-- ==== Sys2Proof/Laws/Memory.lean ====
section
/-!
SUPPORT. The operations that store nothing in memory: every byte reads after them as before.
-/

namespace Sys2Proof.Machine

/-! ### Ops -/

theorem foldl_mem {α : Type} (g : State → α → State) (l : List α) (s : State) (h : ∀ z x, (g z x).mem = z.mem) :
    (l.foldl g s).mem = s.mem := by
  induction l generalizing s with
  | nil => rfl
  | cons a l ih => exact (ih (g s a)).trans (h s a)

@[simp] theorem State.setRg_mem (s : State) (r : Reg) (die i j v : Nat) : (s.setRg r die i j v).mem = s.mem := by
  unfold State.setRg; rfl

theorem State.setFld_mem (s : State) (r : Reg) (die i j lo w x : Nat) :
    (s.setFld r die i j lo w x).mem = s.mem := by
  unfold State.setFld
  grind [State.setRg_mem]

theorem State.setG_mem (s : State) (r : Reg) (v : Nat) :
    (s.setG r v).mem = s.mem := by
  unfold State.setG
  grind [State.setRg_mem]

theorem State.bump_mem (s : State) (r : Reg) (die i j n : Nat) :
    (s.bump r die i j n).mem = s.mem := by
  unfold State.bump
  grind [State.setRg_mem]

@[simp] theorem State.freshVal_mem (s : State) :
    (s.freshVal).2.mem = s.mem := by
  unfold State.freshVal
  grind

theorem State.untilFail_mem {α β : Type} (s : State) (f : State → α → State × Option β) (x0 : List α) (hf : ∀ y0 y1, (f y0 y1).1.mem = y0.mem) :
    (s.untilFail f x0).1.mem = s.mem := by
  fun_induction State.untilFail <;> grind

theorem State.untilFlags_mem {α : Type} (s : State) (f : State → α → State × Option Nat × Nat) (x0 : List α) (hf : ∀ y0 y1, (f y0 y1).1.mem = y0.mem) :
    (s.untilFlags f x0).1.mem = s.mem := by
  fun_induction State.untilFlags <;> grind

@[simp] theorem State.answer_mem (s : State) (r : Resp) :
    (s.answer r).mem = s.mem := by
  unfold State.answer
  grind

theorem State.dieFault_mem (s : State) (die block unit cause : Nat) :
    (s.dieFault die block unit cause).mem = s.mem := by
  unfold State.dieFault
  grind [State.setRg_mem]

theorem State.setPortReg_mem (s : State) (r : Reg) (p v : Nat) :
    (s.setPortReg r p v).mem = s.mem := by
  unfold State.setPortReg
  grind [State.setRg_mem]

theorem State.bumpPort_mem (s : State) (r : Reg) (p n : Nat) :
    (s.bumpPort r p n).mem = s.mem := by
  unfold State.bumpPort
  grind [State.bump_mem]

@[simp] theorem State.setPort_mem (s : State) (p : Nat) (x : PortS) :
    (s.setPort p x).mem = s.mem := by
  unfold State.setPort
  grind

theorem State.pumpOne_mem (s : State) (p : Nat) :
    (s.pumpOne p).mem = s.mem := by
  unfold State.pumpOne
  grind [State.bumpPort_mem, State.setPort_mem]

theorem State.pump_mem (s : State) (p : Nat) (x0 : Nat) :
    (s.pump p x0).mem = s.mem := by
  fun_induction State.pump <;> grind [State.pumpOne_mem]

theorem State.enqueue_mem (s : State) (p : Nat) (f : Flit) :
    (s.enqueue p f).mem = s.mem := by
  unfold State.enqueue
  grind [State.setPort_mem, State.pump_mem]

theorem State.sendFlit_mem (s : State) (f : Flit) :
    (s.sendFlit f).1.mem = s.mem := by
  unfold State.sendFlit
  grind [State.enqueue_mem]

theorem State.enqueueFrame_mem (s : State) (p : Nat) (m : FrameMsg) :
    (s.enqueueFrame p m).mem = s.mem := by
  unfold State.enqueueFrame
  grind [State.setPort_mem, State.enqueue_mem]

theorem State.sendFrame_mem (s : State) (dst : Nat) (b : Frame) :
    (s.sendFrame dst b).mem = s.mem := by
  unfold State.sendFrame
  grind [State.enqueueFrame_mem]

theorem State.nextTag_mem (s : State) :
    (s.nextTag).2.mem = s.mem := by
  unfold State.nextTag
  grind

theorem State.sendWrites_mem (s : State) (who : Asker) (x0 : List (Nat × List Nat)) :
    (s.sendWrites who x0).1.mem = s.mem := by
  fun_induction State.sendWrites <;> grind [State.sendFlit_mem, State.nextTag_mem]

theorem State.sendReads_mem (s : State) (who : Asker) (x0 : List (Nat × List Nat)) :
    (s.sendReads who x0).1.mem = s.mem := by
  fun_induction State.sendReads <;> grind [State.sendFlit_mem, State.nextTag_mem]

theorem State.sendRegFor_mem (s : State) (who : Asker) (node off : Nat) (wide : Bool) (v : Nat) :
    (s.sendRegFor who node off wide v).1.mem = s.mem := by
  unfold State.sendRegFor
  grind [State.sendFlit_mem, State.nextTag_mem]

theorem State.sendReg_mem (s : State) (node off : Nat) (wide : Bool) (v : Nat) :
    (s.sendReg node off wide v).mem = s.mem := by
  unfold State.sendReg
  grind [State.sendRegFor_mem]

theorem State.raise_mem (s : State) (die unit flags : Nat) :
    (s.raise die unit flags).mem = s.mem := by
  unfold State.raise
  grind [State.setRg_mem, State.setG_mem]

theorem State.uncorrectable_mem (s : State) (blk : Nat) :
    (s.uncorrectable blk).mem = s.mem := by
  unfold State.uncorrectable
  grind [State.setRg_mem, State.dieFault_mem]

theorem State.mend_mem (s : State) (blk : Nat) :
    (s.mend blk).mem = s.mem := by
  unfold State.mend
  grind [State.bump_mem]

theorem State.mendBlocks_mem (s : State) (addrs : List Nat) :
    (s.mendBlocks addrs).mem = s.mem := by
  unfold State.mendBlocks
  grind [State.mend_mem, foldl_mem]

theorem State.correctWord_mem (s : State) (w : Nat) :
    (s.correctWord w).mem = s.mem := by
  unfold State.correctWord
  grind [State.bump_mem]

theorem State.checkWords_mem (s : State) (x0 : List Nat) :
    (s.checkWords x0).1.mem = s.mem := by
  fun_induction State.checkWords <;> grind [State.correctWord_mem]

theorem State.readRange_mem (s : State) (addr n : Nat) :
    (s.readRange addr n).1.mem = s.mem := by
  unfold State.readRange
  grind [State.uncorrectable_mem, State.mendBlocks_mem, State.checkWords_mem]

theorem State.readRaw_mem (s : State) (addr n : Nat) :
    (s.readRaw addr n).1.mem = s.mem := by
  unfold State.readRaw
  grind [State.uncorrectable_mem, State.mendBlocks_mem]

theorem State.freshSidecars_mem (s : State) (addr n : Nat) :
    (s.freshSidecars addr n).mem = s.mem := by
  unfold State.freshSidecars
  grind

theorem State.memRead_mem (s : State) (r : Requester) (addr n : Nat) :
    (s.memRead r addr n).1.mem = s.mem := by
  unfold State.memRead
  grind [State.readRange_mem]

theorem State.spRead_mem (s : State) (core off n : Nat) :
    (s.spRead core off n).1.mem = s.mem := by
  unfold State.spRead
  grind [State.readRange_mem]

@[simp] theorem State.setSeq_mem (s : State) (core : Nat) (q : SeqS) :
    (s.setSeq core q).mem = s.mem := by
  unfold State.setSeq
  grind

theorem State.setSeqState_mem (s : State) (core st hold : Nat) :
    (s.setSeqState core st hold).mem = s.mem := by
  unfold State.setSeqState
  grind [State.setRg_mem]

theorem State.setSc_mem (s : State) (core i v : Nat) :
    (s.setSc core i v).mem = s.mem := by
  unfold State.setSc
  grind [State.setRg_mem]

theorem State.seqFaultCore_mem (s : State) (core cause unit : Nat) :
    (s.seqFaultCore core cause unit).mem = s.mem := by
  unfold State.seqFaultCore
  grind [State.setRg_mem, State.dieFault_mem, State.setSeq_mem]

theorem State.retireTo_mem (s : State) (core pc' : Nat) :
    (s.retireTo core pc').mem = s.mem := by
  unfold State.retireTo
  grind [State.setRg_mem, State.bump_mem, State.setSeq_mem, State.setSeqState_mem, State.seqFaultCore_mem]

theorem State.retire_mem (s : State) (core : Nat) :
    (s.retire core).mem = s.mem := by
  unfold State.retire
  grind [State.retireTo_mem]

theorem State.holdSeq_mem (s : State) (core hold : Nat) :
    (s.holdSeq core hold).mem = s.mem := by
  unfold State.holdSeq
  grind [State.setSeqState_mem]

theorem State.wake_mem (s : State) (w : SemWait) :
    (s.wake w).mem = s.mem := by
  unfold State.wake
  grind [State.retire_mem]

theorem State.serve_mem (s : State) (die i : Nat) (x0 : Nat) :
    (s.serve die i x0).mem = s.mem := by
  fun_induction State.serve <;> grind [State.setRg_mem, State.wake_mem]

theorem State.dropWaits_mem (s : State) (p : SemWait → Bool) :
    (s.dropWaits p).mem = s.mem := by
  unfold State.dropWaits
  grind [State.serve_mem, foldl_mem]

theorem State.dropWait_mem (s : State) (die : Nat) (who : Waiter) :
    (s.dropWait die who).mem = s.mem := by
  unfold State.dropWait
  grind [State.dropWaits_mem]

theorem State.seqFault_mem (s : State) (core cause unit : Nat) :
    (s.seqFault core cause unit).mem = s.mem := by
  unfold State.seqFault
  grind [State.seqFaultCore_mem, State.dropWaits_mem]

/-! ### Fec -/

theorem State.rsArrive_mem (s : State) (p : Nat) (data : List Nat) (noise : List (Nat × Nat)) :
    (s.rsArrive p data noise).mem = s.mem := by
  unfold State.rsArrive
  grind [State.bumpPort_mem]

/-! ### Lease -/

@[simp] theorem State.alert_mem (s : State) (i : Nat) :
    (s.alert i).mem = s.mem := by
  unfold State.alert
  grind

@[simp] theorem State.mgmtOut_mem (s : State) (session typ status id : Nat) (body : List Nat) :
    (s.mgmtOut session typ status id body).mem = s.mem := by
  unfold State.mgmtOut
  grind

theorem State.setDigest_mem (s : State) (r : Reg) (n : Nat) (bs : List Nat) :
    (s.setDigest r n bs).mem = s.mem := by
  unfold State.setDigest
  grind [State.setRg_mem, foldl_mem]

theorem State.mrExtend_mem (s : State) (n : Nat) (v : List Nat) :
    (s.mrExtend n v).mem = s.mem := by
  unfold State.mrExtend
  grind [State.setDigest_mem]

theorem State.mrEvent_mem (s : State) (code : Nat) (data : List Nat) :
    (s.mrEvent code data).mem = s.mem := by
  unfold State.mrEvent
  grind [State.mrExtend_mem]

theorem State.halfChange_mem (s : State) (east : Bool) (epoch code : Nat) (renew : Bool) :
    (s.halfChange east epoch code renew).mem = s.mem := by
  unfold State.halfChange
  grind [State.setG_mem, State.alert_mem, State.mrEvent_mem]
* * *
## What the task asks
An exact copy of the lines above, from the one containing "(s.setFld r die" down to the one containing "grind [State.setPort_mem, State.pump_mem]" and including both, is the whole answer; retype it and nothing else.

## Result of this exercise
    (s.setFld r die i j lo w x).mem = s.mem := by
  unfold State.setFld
  grind [State.setRg_mem]

theorem State.setG_mem (s : State) (r : Reg) (v : Nat) :
    (s.setG r v).mem = s.mem := by
  unfold State.setG
  grind [State.setRg_mem]

theorem State.bump_mem (s : State) (r : Reg) (die i j n : Nat) :
    (s.bump r die i j n).mem = s.mem := by
  unfold State.bump
  grind [State.setRg_mem]

@[simp] theorem State.freshVal_mem (s : State) :
    (s.freshVal).2.mem = s.mem := by
  unfold State.freshVal
  grind

theorem State.untilFail_mem {α β : Type} (s : State) (f : State → α → State × Option β) (x0 : List α) (hf : ∀ y0 y1, (f y0 y1).1.mem = y0.mem) :
    (s.untilFail f x0).1.mem = s.mem := by
  fun_induction State.untilFail <;> grind

theorem State.untilFlags_mem {α : Type} (s : State) (f : State → α → State × Option Nat × Nat) (x0 : List α) (hf : ∀ y0 y1, (f y0 y1).1.mem = y0.mem) :
    (s.untilFlags f x0).1.mem = s.mem := by
  fun_induction State.untilFlags <;> grind

@[simp] theorem State.answer_mem (s : State) (r : Resp) :
    (s.answer r).mem = s.mem := by
  unfold State.answer
  grind

theorem State.dieFault_mem (s : State) (die block unit cause : Nat) :
    (s.dieFault die block unit cause).mem = s.mem := by
  unfold State.dieFault
  grind [State.setRg_mem]

theorem State.setPortReg_mem (s : State) (r : Reg) (p v : Nat) :
    (s.setPortReg r p v).mem = s.mem := by
  unfold State.setPortReg
  grind [State.setRg_mem]

theorem State.bumpPort_mem (s : State) (r : Reg) (p n : Nat) :
    (s.bumpPort r p n).mem = s.mem := by
  unfold State.bumpPort
  grind [State.bump_mem]

@[simp] theorem State.setPort_mem (s : State) (p : Nat) (x : PortS) :
    (s.setPort p x).mem = s.mem := by
  unfold State.setPort
  grind

theorem State.pumpOne_mem (s : State) (p : Nat) :
    (s.pumpOne p).mem = s.mem := by
  unfold State.pumpOne
  grind [State.bumpPort_mem, State.setPort_mem]

theorem State.pump_mem (s : State) (p : Nat) (x0 : Nat) :
    (s.pump p x0).mem = s.mem := by
  fun_induction State.pump <;> grind [State.pumpOne_mem]

theorem State.enqueue_mem (s : State) (p : Nat) (f : Flit) :
    (s.enqueue p f).mem = s.mem := by
  unfold State.enqueue
  grind [State.setPort_mem, State.pump_mem]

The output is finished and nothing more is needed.